We need something similar that all Democrats can rally behind and really push. One thing that we never seem to talk about is PAYROLL TAX reform. When was the last time you heard either party talk about how much $ are taken from your weekly paycheck in the form of payroll taxes? We need to oppose Bush’s idea of ending all taxation on unearned income with our own tax proposals that will help workers, not millionares — payroll tax relief. This issue divides the Republicans from their base. Let them explain how they’re for every form of tax cuts, except payroll taxes. We need to be explicit about this and hammer away despite all the ranting and lies about it from conservatives. Ordinary people would be with us on this.
But it can’t be point 32 of a 62 point plan. We would have to hit it hard and repeat it endlessly to force a national debate on this issue.

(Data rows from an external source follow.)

-- ==== Sys2Proof/Machine/Huffman.lean ====
section
/-! DEFINITION. The bit reader (20_memory.md R60 to R64) and the Huffman spectrum decoder, HUFF (40_huffman.md). -/

namespace Sys2Proof.Machine

/-- The bit reader's state (20_memory.md R60): the cursor and the out-of-bounds latch of this HUFF. -/
structure Reader where
  bitpos : BitVec 15
  oob : Bool
deriving DecidableEq, Repr

/-- Is bit `p` of the bit string outside the valid main data (20_memory.md R63)? -/
def State.bitOutside (s : State) (p : Nat) : Bool := decide (s.mdLen.toNat ≤ p / 8)

/-- Bit `p` of the main-data RAM's bit string (20_memory.md R61), 0 when it is out of bounds (R63). -/
def State.stringBit (s : State) (p : Nat) : Bool := !s.bitOutside p && (s.mdByte (p / 8)).getLsbD (7 - p % 8)

/-- Advance the cursor to bit `p`; past 32767 it wraps modulo 2^15 and latches `OOB` (20_memory.md R64; log 12). -/
def Reader.moveTo (r : Reader) (p : Nat) : Reader :=
  { bitpos := BitVec.ofNat 15 p, oob := r.oob || decide (32767 < p) }

/-- `ReadBits(n)` (20_memory.md R62). -/
def readBits (s : State) (n : Nat) (r : Reader) : Nat × Reader :=
  let p := r.bitpos.toNat
  ( (List.range n).foldl (fun v k => 2 * v + (s.stringBit (p + k)).toNat) 0,
    { r with oob := r.oob || (List.range n).any (fun k => s.bitOutside (p + k)) }.moveTo (p + n) )

/-- `DecodeCode` (40_huffman.md R105): read bits until they form a codeword, at most `fuel` more of them. `none` is no
prefix match. -/
def decodeCode {α : Type} (s : State) (table : List (List Bool × α)) : Nat → List Bool → Reader → Option α × Reader
  | 0, _, r => (none, r)
  | fuel + 1, pre, r =>
    let (b, r') := readBits s 1 r
    let pre' := pre ++ [decide (b = 1)]
    match table.lookup pre' with
    | some v => (some v, r')
    | none => decodeCode s table fuel pre' r'

/-- `MAXLEN(t)` (40_huffman.md R105). -/
def maxLen {α : Type} (table : List (List Bool × α)) : Nat := table.foldl (fun m e => max m e.1.length) 0

/-- An escape: the value 15 of a table with linbits has that many more bits (40_huffman.md R106). -/
def readEscape (s : State) (lb : Nat) (v : Int) (r : Reader) : Int × Reader :=
  if 0 < lb ∧ v = 15 then
    let (e, r') := readBits s lb r
    (v + e, r')
  else (v, r)

/-- A nonzero value has a sign bit, 1 for negative (40_huffman.md R106, R109). -/
def readSign (s : State) (v : Int) (r : Reader) : Int × Reader :=
  if v ≠ 0 then
    let (b, r') := readBits s 1 r
    (if b = 1 then -v else v, r')
  else (v, r)

/-- The entries of big-value table `t`, codeword to pair. -/
def pairTable (t : Nat) : List (List Bool × (Nat × Nat)) :=
  (huffTable t).map (fun e => (e.code, (e.x.toNat, e.y.toNat)))

/-- `DecodePair` (40_huffman.md R104, R106): table 0 reads no bit, tables 4 and 14 do not exist, and otherwise: codeword,
x escape, x sign, y escape, y sign. -/
def decodePair (s : State) (t : Nat) (r : Reader) : Option (Int × Int) × Reader :=
  if t = 0 then (some (0, 0), r)
  else if t = 4 ∨ t = 14 then (none, r)
  else
    match decodeCode s (pairTable t) (maxLen (pairTable t)) [] r with
    | (none, r1) => (none, r1)
    | (some (x0, y0), r1) =>
      let (x1, r2) := readEscape s (linbits t) x0 r1
      let (x, r3) := readSign s x1 r2
      let (y1, r4) := readEscape s (linbits t) y0 r3
      let (y, r5) := readSign s y1 r4
      (some (x, y), r5)

/-- The value `h` of a quadruple (40_huffman.md R109): table B is the complement of 4 bits, table A a prefix code. -/
def decodeQuadCode (s : State) (tableB : Bool) (r : Reader) : Option Nat × Reader :=
  if tableB then
    let (b, r') := readBits s 4 r
    (some (15 - b), r')
  else decodeCode s quadTableA (maxLen quadTableA) [] r

/-- `DecodeQuad` (40_huffman.md R109): the code, then the signs of v, w, x, y in this order. -/
def decodeQuad (s : State) (tableB : Bool) (r : Reader) : Option (Int × Int × Int × Int) × Reader :=
  match decodeQuadCode s tableB r with
  | (none, r0) => (none, r0)
  | (some h, r0) =>
    let (v, r1) := readSign s ((h / 8 % 2 : Nat) : Int) r0
    let (w, r2) := readSign s ((h / 4 % 2 : Nat) : Int) r1
    let (x, r3) := readSign s ((h / 2 % 2 : Nat) : Int) r2
    let (y, r4) := readSign s ((h % 2 : Nat) : Int) r3
    (some (v, w, x, y), r4)

/-- The region boundaries (40_huffman.md R102). -/
def regions (s : State) (c : Channel) : Nat × Nat :=
  if c.short then (36, 576)
  else
    let j := c.region0 + c.region1 + 2
    (entry s.longTable (c.region0 + 1), if j ≤ 22 then entry s.longTable j else 576)

/-- The table of a pair at line `p` (40_huffman.md R103). -/
def tableFor (c : Channel) (r : Nat × Nat) (p : Nat) : Nat :=
  if p < r.1 then c.tsel0 else if p < r.2 then c.tsel1 else c.tsel2

/-- A decode in progress: the lines so far, the next line `is_pos`, and the reader. -/
structure HuffRun where
  isi : Vector Half 576
  pos : Nat
  rd : Reader
deriving DecidableEq, Repr

/-- Store a decoded line, a value of at most 8206 in magnitude (40_huffman.md R107), as an `s16`. -/
def HuffRun.store (h : HuffRun) (v : Int) : HuffRun :=
  { h with isi := put h.isi h.pos (BitVec.ofInt 16 v), pos := h.pos + 1 }

/-- The big-values loop (40_huffman.md R108), `n` pairs to go. An error carries the decode as it stood at the pair. -/
def pairsLoop (s : State) (c : Channel) : Nat → HuffRun → Except HuffRun HuffRun
  | 0, h => .ok h
  | n + 1, h =>
    match decodePair s (tableFor c (regions s c) h.pos) h.rd with
    | (none, r) => .error { h with rd := r }
    | (some (x, y), r) => pairsLoop s c n (({ h with rd := r }.store x).store y)

/-- `end + 1`, the first bit after the bit region (40_huffman.md R101). -/
def Channel.regionEnd (c : Channel) : Nat := c.part2Start.toNat + c.part23Len

/-- The quadruple loop (40_huffman.md R110), at most `fuel` quadruples to go; `BITPOS <= end` is `BITPOS < end + 1`. -/
def quadsLoop (s : State) (c : Channel) : Nat → HuffRun → Except HuffRun HuffRun
  | 0, h => .ok h
  | fuel + 1, h =>
    if h.pos < count1Stop ∧ h.rd.bitpos.toNat < c.regionEnd then
      match decodeQuad s c.c1tsel h.rd with
      | (none, r) => .error { h with rd := r }
      | (some (v, w, x, y), r) =>
        quadsLoop s c fuel ((((({ h with rd := r }.store v).store w).store x).store y))
    else .ok h

/-- The decode of one channel's spectrum (40_huffman.md R100), from its descriptor and the cursor; 144 quadruples fill
every line. The latch starts at 0, so that it tells what this HUFF read. -/
def huffDecode (s : State) (ch : Ch) : Except HuffRun HuffRun :=
  match pairsLoop s (s.chan ch) (s.chan ch).bigValues
      { isi := (s.chan ch).isi, pos := 0, rd := { bitpos := s.bitpos, oob := false } } with
  | .error h => .error h
  | .ok h => quadsLoop s (s.chan ch) 144 h

/-- Set the cursor to bit `p`, modulo 2^15: no read and no advance, so nothing is latched (40_huffman.md R112,
60_exceptions.md R233; log 12). -/
def Reader.setTo (r : Reader) (p : Nat) : Reader := { r with bitpos := BitVec.ofNat 15 p }

/-- The roll-back and the end of decode (40_huffman.md R111, R112): undo one quadruple if the cursor overshot `end + 1`,
and set the cursor to `end + 1`. -/
def HuffRun.rollBack (h : HuffRun) (e : Nat) : HuffRun :=
  { h with
    pos := if e < h.rd.bitpos.toNat then h.pos - 4 else h.pos
    rd := h.rd.setTo e }

/-- The lines `i` of `0 .. pos` as decoded and the rest zero (40_huffman.md R112). -/
def HuffRun.lines (h : HuffRun) : Vector Half 576 :=
  Vector.ofFn fun i => if i.val < h.pos then h.isi[i] else 0

/-- Write the result of a decode into the state (40_huffman.md R100, R112); the latch keeps what it held before
(20_memory.md R63). DESIGN CHOICE (log 27): what it held before is the latch as it stands when the command ends, after any
host write of `STATUS` that landed while HUFF ran, and such a write clears nothing that this HUFF latches. -/
def huffWrite (s : State) (ch : Ch) (h : HuffRun) : State :=
  { s.setChan ch { s.chan ch with isi := h.lines, count1 := BitVec.ofNat 10 h.pos } with
    bitpos := h.rd.bitpos
    status := { s.status with oob := s.status.oob || h.rd.oob } }

/-- The lines after InvalidHuffmanCode (40_huffman.md R105): those before `is_pos` as decoded, the rest free. -/
def HuffRun.brokenLines (h : HuffRun) (draw : Nat) : Vector Half 576 :=
  Vector.ofFn fun i => if i.val < h.pos then h.isi[i] else Config.freeIsi draw i.val

/-- The state after InvalidHuffmanCode (40_huffman.md R105): the tail of `ISI`, `COUNT1` and `BITPOS` are free values; the
latch keeps what the reads of this HUFF latched (20_memory.md R63; log 10, log 11, log 27). -/
def huffBroken (s : State) (ch : Ch) (h : HuffRun) : State :=
  { s.setChan ch
      { s.chan ch with isi := h.brokenLines s.draws, count1 := Config.freeCount1 s.draws } with
    bitpos := Config.freeBitpos s.draws
    status := { s.status with oob := s.status.oob || h.rd.oob }
    draws := s.draws + 1 }

/-- OutOfRange of HUFF, before any state is written (40_huffman.md R113; for a mixed block that the table row cannot split,
10_state.md R44, log 13). -/
def huffCheck (s : State) (ch : Ch) : Option CmdError :=
  if 288 < (s.chan ch).bigValues || !s.tablesOk || !splitUsable s ch then some (outOfRange s ch.isOne) else none

/-- The body of HUFF for one channel (40_huffman.md R100, R113). -/
def huffBody (s : State) (ch : Ch) : CmdResult :=
  match huffCheck s ch with
  | some e => .err e s
  | none =>
    match huffDecode s ch with
    | .error h =>
      .err { kind := .invalidHuffmanCode, info := errInfo (BitVec.ofNat 10 h.pos) ch.isOne h.rd.bitpos } (huffBroken s ch h)
    | .ok h =>
      let g := h.rollBack (s.chan ch).regionEnd
      if g.rd.oob then
        .err { kind := .unexpectedEOF, info := errInfo (BitVec.ofNat 10 g.pos) ch.isOne g.rd.bitpos } (huffWrite s ch g)
      else .ok (huffWrite s ch g)

/-- HUFF (40_huffman.md R100). -/
def execHuff (ch : Ch) (s : State) : Host.Outcome State Fault Refusal :=
  finish (if channelsLegal s false ch then huffBody s ch else .err illegalCommand s)

end Sys2Proof.Machine
end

i think that if any one person in america is responsible for the election defeat, it is the mayor of san francisco. the gay marriage issue was handed on a silver platter to the right wing religious zealots and rove. and when you give rove something to work with he always makes the best of it. the issue brought out millions of right wingers who may not have come out. if the issue would have been put on the back burner untill after the election, kerry would have had four years to figure out how to deal with it.